Et si l’on avait fait le choix de développer une marque camerounaise au lieu d’aller chercher un équipementier avec la fin du contrat Puma ? La télévision payante, la téléphonie mobile ont montré qu’on pouvait adresser le marché camerounais de façon ingénieuse, dans des modèles qui lui sont propres. Et Bamboutos a démontré en 2016 que le produit dérivé fonctionnait. Point de vue
Kadji, Fotso, Sohaing, Bayero, Ngouchingué, Nana Bouba, Noutchogoin, Foyou, Mukete, Fokam, Danpullo. Connus ou pas des Camerounais, ces noms sont ceux des dix familles (ou personnes) les plus riches du Cameroun, pesant à elles seules plus de 4 milliards de dollars. Certains sont des industriels, d’autres dans le commerce, l’énergie, les activités portuaires. Mais, il ne me semble pas que nous soyons en mesure de citer un de leurs produits (ou une de leur marque) qui soient distribués dans une boutique sur les Champs-Elysées ou dans tous les centres commerciaux occidentaux.
C’est dire qu’au Cameroun, il y a un marché. Et un réseau de distribution qui n’est pas dans les radars des études internationales du marché international. Le pays n’offre pas de grands centres commerciaux avec la présence des grandes marques internationales de distribution, mais le commerce de proximité y est puissant, malgré une organisation sommaire pour ceux qui ne le connaissent pas. Au moment où l’on annonce le retour du Coq sportif au Cameroun, il n’est pas totalement superflu de repenser à ces éléments. Combien de points de vente la marque française pourra-t-elle avoir au Cameroun ? Quelle est la logistique d’acheminement des produits pour les supporters ?
Un des soucis lorsque l’on parle du sponsoring, et donc de construction de l’univers d’une marque, on en oublie que derrière l’émotion, le sponsoring est avant tout un des éléments de la communication et que celle-ci est destinée à vendre un produit. Avec ce contrat, la marque parisienne vient de se payer une belle campagne de presse : sans avoir à payer de publicité, elle vient de rappeler qu’elle équipe Saint-Etienne, la Fiorentina. Tout le service commercial pourra bénéficier de ce retour de presse au moment de négocier les contrats pour les années futures.
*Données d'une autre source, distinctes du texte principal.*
/-- Write an element through an entry. -/
def State.setElem (s : State) (v : Via) (l : Layout) (p : Place) (x : Nat) : Except TrapInfo State :=
  if l.space = 1 then
    match s.spadRefuses p (esBytes l.es) false with
    | some e => .error e
    | none => .ok (s.spadSetElem l.es p x)
  else if l.es = 0 then
    match s.engPieces v p.addr 1 .store with
    | .error e => .error e
    | .ok ps =>
      let old := match ps with | q :: _ => s.mem.read (s.moved q.ga) 1 | [] => 0
      ((s.installAll ps).touchAll ps).engStore (bytesOf (setNibble old p.nibble x) 1) ps
  else s.engWrite v p.addr (esBytes l.es) x

/-- The element size of a `cpyr` format (R248), as a size code. -/
def cpyrEs (fmt : Nat) : Nat := if fmt = 1 || fmt = 2 then 2 else if fmt = 12 || fmt = 13 then 4 else 3

/-- The update of `cpyr` (R248): floating as R175, integers wrapping, signed for i32 and i64. -/
def cpyrValue (op fmt old v : Nat) : Nat :=
  let n := esBytes (cpyrEs fmt)
  if fmt ≤ 2 then amofValue (match op with | 0 => .add | 1 => .min | _ => .max) fmt old v
  else
    let sg := fmt = 10 || fmt = 12
    amoValue (match op with
      | 0 => .add | 1 => if sg then .min else .minu | 2 => if sg then .max else .maxu
      | 3 => .and | 4 => .or | _ => .xor) n old v

/-- An indivisible update at the element's home. -/
def State.updElem (s : State) (v : Via) (op fmt : Nat) (p : Place) (x : Nat) : Except TrapInfo State :=
  let n := esBytes (cpyrEs fmt)
  match s.engPieces v p.addr n .atomic with
  | .error e => .error e
  | .ok ps =>
    match ps.find? fun q => s.mem.poisoned (s.moved q.ga) q.n with
    | some q => .error (engTrap 17 0 q.va)
    | none =>
      let old := ofBytes (ps.flatMap fun q => bytesOf (s.mem.read (s.moved q.ga) q.n) q.n)
      ((s.installAll ps).touchAll ps).engStore (bytesOf (cpyrValue op fmt old x) n) ps

/-! ### Boxes (R247, R248) -/

def dimCount (w : Word) : Nat := w.bits 40 20
def dimDc (w : Word) : Nat := w.bits 20 20
def dimSc (w : Word) : Nat := w.bits 0 20

/-- Position `j` of a box of these counts, dimension 0 fastest. -/
def boxPos : List Nat → Nat → List Nat
  | [], _ => []
  | c :: t, j => j % c :: boxPos t (j / c)

/-- The elements of a box. -/
def boxSize (dims : List Word) : Nat := (dims.map dimCount).foldl (· * ·) 1

/-- The source and destination coordinates of an element. -/
def boxSource (dims : List Word) (j : Nat) : List Nat := (dims.zip (boxPos (dims.map dimCount) j)).map fun p => dimSc p.1 + p.2
def boxDest (dims : List Word) (j : Nat) : List Nat := (dims.zip (boxPos (dims.map dimCount) j)).map fun p => dimDc p.1 + p.2

/-- The word of a gather or a `pack` (q1). -/
def gathDc (w : Word) : Nat := w.bits 40 20
def gathIc (w : Word) : Nat := w.bits 20 20
def gathCount (w : Word) : Nat := w.bits 0 20

/-- How many elements a command visits. -/
def EngOp.size : EngOp → Nat
  | .cpy _ _ dims _ => boxSize dims
  | .cpyr _ _ _ _ dims _ => boxSize dims
  | .gath src _ _ w _ => if src.rank = 2 then gathCount w * src.ext 0 else gathCount w
  | .gathQ _ _ w _ => gathCount w
  | .pull _ _ _ n => (n.map fun x => x.len.toNat).getD 0
  | .pack _ _ _ w => gathCount w

/-- How many of them it passes over (R245). -/
def EngOp.skip : EngOp → Nat
  | .cpy _ _ _ k => k
  | .cpyr _ _ _ _ _ k => k
  | .gath _ _ _ _ k => k
  | .gathQ _ _ _ k => k
  | _ => 0

/-- The source element at coordinates, 0 outside the entry. (DEDUCED: log entry 71.) -/
def State.sourceElem (s : State) (v : Via) (l : Layout) (cs : List Nat) : Except TrapInfo (State × Nat) :=
  match l.locate cs with
  | none => .ok (s, 0)
  | some p => s.getElem v l p

/-- Write at coordinates, nothing outside the entry. -/
def State.destElem (s : State) (v : Via) (l : Layout) (cs : List Nat) (x : Nat) : Except TrapInfo State :=
  match l.locate cs with
  | none => .ok s
  | some p => s.setElem v l p x

/-- The sector of an address that a gather has read for a run of its indices. -/
def State.sharedAt (s : State) (run ga : Nat) : Option SharedRead :=
  s.eng.shared.find? fun x => x.run == run && x.ga == ga / 32 * 32

/-- A sector is read for a run. -/
def State.share (s : State) (run ga : Nat) : State :=
  let a := s.moved (ga / 32 * 32)
  let x : SharedRead := ⟨run, ga / 32 * 32,
    s.homeRead a 32,
    (List.range 4).filterMap fun k => if s.mem.poison.contains (a / 8 + k) then some (ga / 32 * 4 + k) else none⟩
  s.withShared (x :: s.eng.shared.filter (·.run == run))

/-- Read an element of memory for a run of a gather's indices: those that fall in one 32-byte sector share one read (R249). -/
def State.engReadShared (s : State) (v : Via) (run : Nat) (va : Word) (n : Nat) : Except TrapInfo (State × Nat) :=
  match s.translateAllBy v.root v.pl .load v.op 0 .memory (pieces 9 va n) with
  | .error e => .error e
  | .ok ps =>
    match (ps.filter fun p => (s.sharedAt run p.ga).isNone).filterMap fun p => s.engHome p true with
    | e :: _ => .error e
    | [] =>
      let t := ps.foldl (fun (s : State) p =>
        if (s.sharedAt run p.ga).isSome then s else (s.touch (s.moved p.ga)).share run p.ga) (s.installAll ps)
      let bytes (p : Piece) : Nat := (((t.sharedAt run p.ga).map (·.value)).getD 0) / 256 ^ (p.ga % 32) % 256 ^ p.n
      let bad (p : Piece) : Bool := (((t.sharedAt run p.ga).map (·.bad)).getD []).any fun w => p.ga / 8 ≤ w && w ≤ (p.ga + p.n - 1) / 8
      match ps.find? bad with
      | some p => .error (engTrap 17 0 p.va)
      | none => .ok (t, ofBytes (ps.flatMap fun p => bytesOf (bytes p) p.n))

/-- The value that element `j` of a gather reads (R249): for indices within one run of 64, a sector of memory is read once. -/
def State.gathered (s : State) (v : Via) (src idx : Layout) (w : Word) (j : Nat) : Except TrapInfo (State × Nat) :=
  let row := if src.rank = 2 then j / src.ext 0 else j
  match s.sourceElem v idx [gathIc w + row] with
  | .error e => .error e
  | .ok (s, x) =>
    match src.locate (if src.rank = 2 then [j % src.ext 0, x] else [x]) with
    | none => .ok (s, 0)
    | some p =>
      if src.space = 1 then s.getElem v src p
      else
        match s.engReadShared v (row / 64) p.addr (esBytes src.es) with
        | .error e => .error e
        | .ok (s, x) => .ok (s, if src.es = 0 then x / 16 ^ p.nibble % 16 else x)

/-- One element of a command: the state, and DONE with it (R246, R250): the elements visited, skipped ones among them, of `cpy`,
`cpyr` and `gath`; those written of `pack` and `pull`. -/
def State.engElem (s : State) (v : Via) (x : EngOp) (j kept : Nat) : Except TrapInfo (State × Nat) :=
  match x with
  | .cpy src dst dims _ =>
    (match s.sourceElem v src (boxSource dims j) with
     | .error e => .error e
     | .ok (s, a) => (s.destElem v dst (boxDest dims j) a).map (·, kept + 1))
  | .cpyr op fmt src dst dims _ =>
    (match s.sourceElem v src (boxSource dims j) with
     | .error e => .error e
     | .ok (s, a) =>
       match dst.locate (boxDest dims j) with
       | none => .ok (s, kept + 1)
       | some p => (s.updElem v op.toNat fmt.toNat p a).map (·, kept + 1))
  | .gath src idx dst w _ =>
    (match s.gathered v src idx w j with
     | .error e => .error e
     | .ok (s, a) =>
       let dest := if src.rank = 2 then [j % src.ext 0, gathDc w + j / src.ext 0] else [gathDc w + j]
       (s.destElem v dst dest a).map (·, kept + 1))
  | .gathQ .. => .ok (s, kept)
  | .pull dst c0 c1 n =>
    (match n, dst.locate [c0 + j, c1] with
     | some n, some p =>
       let ga := n.ga.toNat + j
       let q : Piece := ⟨0, 1, ga, ⟨0, 0, 0, 0, []⟩⟩
       (match s.engHome q true with
        | some e => .error e
        | none =>
          if s.mem.poisoned (s.moved ga) 1 then .error (engTrap 17 0 0)
          else ((s.touchAll [q]).setElem v dst p (ofBytes (s.homeBytes q))).map (·, kept + 1))
     | _, _ => .ok (s, kept))
  | .pack src mask dst w =>
    (match s.sourceElem v mask [gathIc w + j] with
     | .error e => .error e
     | .ok (s, b) =>
       if b = 0 then .ok (s, kept)
       else
         match s.sourceElem v src [gathIc w + j] with
         | .error e => .error e
         | .ok (s, a) =>
           match dst.locate [gathDc w + kept] with
           | none => .ok (s, kept)
           | some p => (s.setElem v dst p a).map (·, kept + 1))

/-- What visiting elements comes to: the state, the next element, DONE, and the fault that stopped the command (R245). -/
structure Visit where
  state : State
  pos : Nat
  done : Nat
  fault : Option TrapInfo

/-- Visit `n` elements from `j` on. (DEDUCED: log entry 72.) -/
def State.engRun (s : State) (v : Via) (x : EngOp) : Nat → Nat → Nat → Visit
  | 0, j, kept => ⟨s, j, kept, none⟩
  | n + 1, j, kept =>
    match s.engElem v x j kept with
    | .error e => ⟨s, j, kept, some e⟩
    | .ok (s, kept) => s.engRun v x n (j + 1) kept

/-- The elements that a visit performs, each with DONE before it. -/
def State.engSteps (s : State) (v : Via) (x : EngOp) : Nat → Nat → Nat → List (Nat × Nat)
  | 0, _, _ => []
  | n + 1, j, kept =>
    match s.engElem v x j kept with
    | .error _ => []
    | .ok r => (j, kept) :: r.1.engSteps v x n (j + 1) r.2

/-- Put a position among others by a key. (DESIGN CHOICE: log entry 8.) -/
def insertBy (key : Nat → Nat) (j : Nat × Nat) : List (Nat × Nat) → List (Nat × Nat)
  | [] => [j]
  | i :: l => if key j.1 ≤ key i.1 then j :: i :: l else i :: insertBy key j l

/-- Visit the elements of a command, up to the first in box order that faults. Those before it are performed in a free order
(R245, R248: none holds among them). (DESIGN CHOICE: log entry 8.) -/
def State.engVisit (s : State) (v : Via) (x : EngOp) (n j kept : Nat) : Visit :=
  let l := (s.engSteps v x n j kept).foldr (insertBy (Config.order s.tick)) []
  { s.engRun v x n j kept with state := l.foldl (fun s e => ((s.engElem v x e.1 e.2).toOption.map (·.1)).getD s) s }

/-- The scratchpad buffers that a command's box can touch (R245). -/
def EngOp.buffers (x : EngOp) : List Nat :=
  let of (l : Layout) (css : List (List Nat)) : List Nat := if l.space = 1 then l.buffers css else []
  let range (n : Nat) (f : Nat → List Nat) : List (List Nat) := (List.range n).map f
  match x with
  | .cpy src dst dims _ =>
    of src (range (boxSize dims) (boxSource dims)) ++ of dst (range (boxSize dims) (boxDest dims))
  | .cpyr _ _ src dst dims _ =>
    of src (range (boxSize dims) (boxSource dims)) ++ of dst (range (boxSize dims) (boxDest dims))
  | .gath src idx dst w _ =>
    of src (if src.rank = 2 then rectangle (src.ext 0) (src.ext 1) |>.map fun p => [p.1, p.2] else range (src.ext 0) ([·])) ++
      of idx (range (gathCount w) fun j => [gathIc w + j]) ++
      of dst (if src.rank = 2 then rectangle (src.ext 0) (gathCount w) |>.map fun p => [p.1, gathDc w + p.2]
        else range (gathCount w) fun j => [gathDc w + j])
  | .gathQ src idx w _ =>
    of src (range (src.ext 0) ([·])) ++ of idx (range (gathCount w) fun j => [gathIc w + j])
  | .pull dst c0 c1 n => of dst (range ((n.map fun x => x.len.toNat).getD 0) fun j => [c0 + j, c1])
  | .pack src mask dst w =>
    of src (range (gathCount w) fun j => [gathIc w + j]) ++ of mask (range (gathCount w) fun j => [gathIc w + j]) ++
      of dst (range (gathCount w) fun j => [gathDc w + j])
Et le Cameroun dans tout ça ? Peu de choses. Avec une signature de contrat en avril et deux grosses compétitions en juin (Coupe du monde féminine et la CAN), il y a peu de chance d’avoir des lignes de vêtements dédiées. Et c’est bien le problème lorsqu’on travaille dans la précipitation, en pensant que c’est le prestige de la marque équipementier qui fait rayonner l’image du Cameroun. Or, les Lions indomptables sont d’abord soutenus par les Camerounais. Ceux de l’étranger, mais surtout ceux du Cameroun, ceux des grandes villes, ceux des villes moyennes et des campagnes. Ceux avec des hauts revenus, et ceux qui n’en ont que très peu.
Les produits des replicas doivent donc s’adapter à ces Camerounais. Qu’il y ait des maillots, et produits en général que l’on trouve sur les marchés et dans les commerce de proximité, qu’il y en ait pour ceux qui ont d’avantage de revenus, avec le merchandising et les tarifs adaptés. Quoi de mieux qu’une entreprise camerounaise pour mieux adresser ce marché et montrer que les Lions indomptables ont une valeur ? Qu’y a-t-il de compliqué dans la confection des maillots ? Le design ? La fabrication sur des sites marocains, turcs, indonésiens, ou éthiopiens ?
Pas de magie donc à produire en série des maillots pour notre équipe nationale. Comment donc adresser le marché ? Des intelligences existent si on veut bien les associer. Comment Thierry Nyamen a-t-il imposé sa marque Tanty dans les rayons et les habitudes ? Comment les Directeurs commerciaux de Congelcam, de Fermencam, Sita, ou bien d’autres font pour que leurs produits se retrouvent dans le pays entier ? Quelle longueur de gamme pour les produits de la marque Lions indomptables ? Quels prix ? Comment développer des produits adressés au public féminin ? Demandons aux commerçants qui gèrent déjà les contrefaçons ou a Ciccam comment commercialiser un produit pour avoir durablement un succès comparable à celui du pagne du 8 mars.
Les solutions existent, les compétences sont présentes, et en encourageant cette mise en place et ce système de distribution, peut-être que les grands équipementiers reviendront pour prendre une participation au capital de cette marque. Et au véritable prix du marché.